Ed Vyent

Personal information
- Full name: Eddy Vijent
- Date of birth: 3 March 1963
- Place of birth: Amsterdam, Netherlands
- Date of death: 22 October 2001 (aged 38)
- Place of death: Amsterdam, Netherlands
- Position: Midfielder

Senior career*
- Years: Team / Apps / (Gls)
- ????–????: AZ '67
- 1984–1988: FC Volendam / 26 / (4)
- 1990–1991: Telstar / 14 / (0)

= Ed Vijent =

Dutch footballer (1963–2001)

Eddy "Ed" Vyent (3 March 1963 – 22 October 2001) was a Dutch footballer.

During his career he served AZ '67, FC Volendam and Telstar. He died at the age of 38, when on 22 October 2001 he was killed by a neighbour after some arguments about parked scooters. He was nicknamed "Eddy Love" and he is not related to Florian Vijent.

==Club career==
Vijent who was a lefty was able to play in either the defence, the midfield or the attack, but was mainly used as a midfielder. He made his professional debut at AZ but made a move towards FC Volendam. With this team he promoted in 1987 from the Eerste Divisie to the Eredivisie, the highest level in Dutch football. He ended his career after playing a few seasons for Telstar.

After his career Vijent lived in Amsterdam and played some football for amateur side De Germaan.

==Death==
On 22 October 2001 Vyent was killed by a neighbour who lived a few homes away.
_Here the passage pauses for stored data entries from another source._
-- ==== Sys2Proof/Machine/Step.lean ====
section
/-! DEFINITION. One step: the host's next action, performed atomically (R20). -/

namespace Sys2Proof.Machine

open Sys2Proof

/-- One step of the model is one host action (R20). -/
def step (s : State) : Host.Outcome State Fault Refusal :=
  match nextAction s with
  | some (a, t) => perform a t
  | none => .next (idle s)

/-- `s` with the host about to issue the word of the low `nbits` bits of `w`, before anything else it has pending. On a
faulted unit that word is refused, as R50 says. -/
def State.withFetchWord (s : State) (nbits w : Nat) : State :=
  { s with pending := .issue (BitVec.ofNat 32 (w % 2 ^ nbits)) :: s.pending }

end Sys2Proof.Machine
end

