-- ==== Sys2Proof/Laws/PerInstr.lean ====
section
/-! SUPPORT. Facts about every command as syntax, one lemma per constructor. -/

namespace Sys2Proof.Laws

open Sys2Proof

/-- The row of the opcode table a command belongs to: mask and match (R49). -/
def rowOf : Instr → Nat × Nat
  | .mask _ => (0xFFFF00FF, 0x01000000)
  | .rdf _ _ => (0xFFFF0000, 0x02000000)
  | .wrf _ _ => (0xFFFF0000, 0x03000000)
  | .enc => (0xFFFFFFFF, 0x04000000)
  | .dec => (0xFFFFFFFF, 0x05000000)

/-- The word of a well-formed command matches its own row of the opcode table (R49). -/
def MatchesRow.Statement (i : Instr) : Prop :=
  i.wellFormed = true → encode i &&& BitVec.ofNat 32 (rowOf i).1 = BitVec.ofNat 32 (rowOf i).2

/-- A packed word as its two halves. -/
theorem packCommand_eq_append (op n b : Nat) (hn : n < 256) (hb : b < 256) :
    packCommand op n b = BitVec.ofNat 16 (op * 2 ^ 8) ++ BitVec.ofNat 16 (n * 2 ^ 8 + b) := by
  apply BitVec.eq_of_toNat_eq
  simp only [packCommand, BitVec.toNat_append, BitVec.toNat_ofNat]
  rw [← Nat.shiftLeft_add_eq_or_of_lt (by omega), Nat.shiftLeft_eq]
  omega

/-- A table mask, like a word, works on the two halves apart. -/
theorem append_and (a c : BitVec 16) (b d : BitVec 16) : (a ++ b) &&& (c ++ d) = (a &&& c) ++ (b &&& d) := by
  apply BitVec.eq_of_getLsbD_eq
  intro i hi
  simp only [BitVec.getLsbD_and, BitVec.getLsbD_append]
  split <;> rfl

theorem pack_size_fixed (n : Nat) (hn : n < 256) : packCommand 1 n 0 &&& 0xFFFF00FF#32 = 0x01000000#32 := by
  rw [packCommand_eq_append 1 n 0 hn (by omega), show 0xFFFF00FF#32 = 0xFFFF#16 ++ 0x00FF#16 by decide, append_and]
  have h : BitVec.ofNat 16 (n * 2 ^ 8 + 0) &&& 0x00FF#16 = 0#16 := by
    apply BitVec.eq_of_toNat_eq
    simp only [BitVec.toNat_and, BitVec.toNat_ofNat]
    rw [show (0xFF % 2 ^ 16 : Nat) = 2 ^ 8 - 1 by norm_num, Nat.and_two_pow_sub_one_eq_mod]
    omega
  rw [h]; decide

theorem pack_high_fixed (op n b : Nat) (hn : n < 256) (hb : b < 256) :
    packCommand op n b &&& 0xFFFF0000#32 = BitVec.ofNat 16 (op * 2 ^ 8) ++ 0#16 := by
  rw [packCommand_eq_append op n b hn hb, show 0xFFFF0000#32 = BitVec.allOnes 16 ++ 0#16 by decide, append_and,
    BitVec.and_allOnes, BitVec.and_zero]

theorem MatchesRow.mask (size : Nat) : MatchesRow.Statement (.mask size) := fun h =>
  pack_size_fixed size (by simpa [Instr.wellFormed] using h)

theorem MatchesRow.rdf (start size : Nat) : MatchesRow.Statement (.rdf start size) := fun h => by
  simp only [Instr.wellFormed, Bool.and_eq_true, decide_eq_true_eq] at h
  exact (pack_high_fixed 2 size start h.2 h.1).trans (by simp only [rowOf]; decide)

theorem MatchesRow.wrf (start size : Nat) : MatchesRow.Statement (.wrf start size) := fun h => by
  simp only [Instr.wellFormed, Bool.and_eq_true, decide_eq_true_eq] at h
  exact (pack_high_fixed 3 size start h.2 h.1).trans (by simp only [rowOf]; decide)

theorem MatchesRow.enc : MatchesRow.Statement .enc := fun _ => by decide

theorem MatchesRow.dec : MatchesRow.Statement .dec := fun _ => by decide

end Sys2Proof.Laws
end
The cause was a long term discussion about a parking spot in front of the house of the suspect. The spot used to be filled up with the car of their disabled father, but after the divorce of their parents his sons used it to park their scooters. When a truck driver wanted to park his truck at the spot Vijent decided to move the scooters, causing a fight with the brothers. Two police officers came in between, but later the suspects came back to Vijent to threaten him. When he opened the door Vijent was stabbed to death.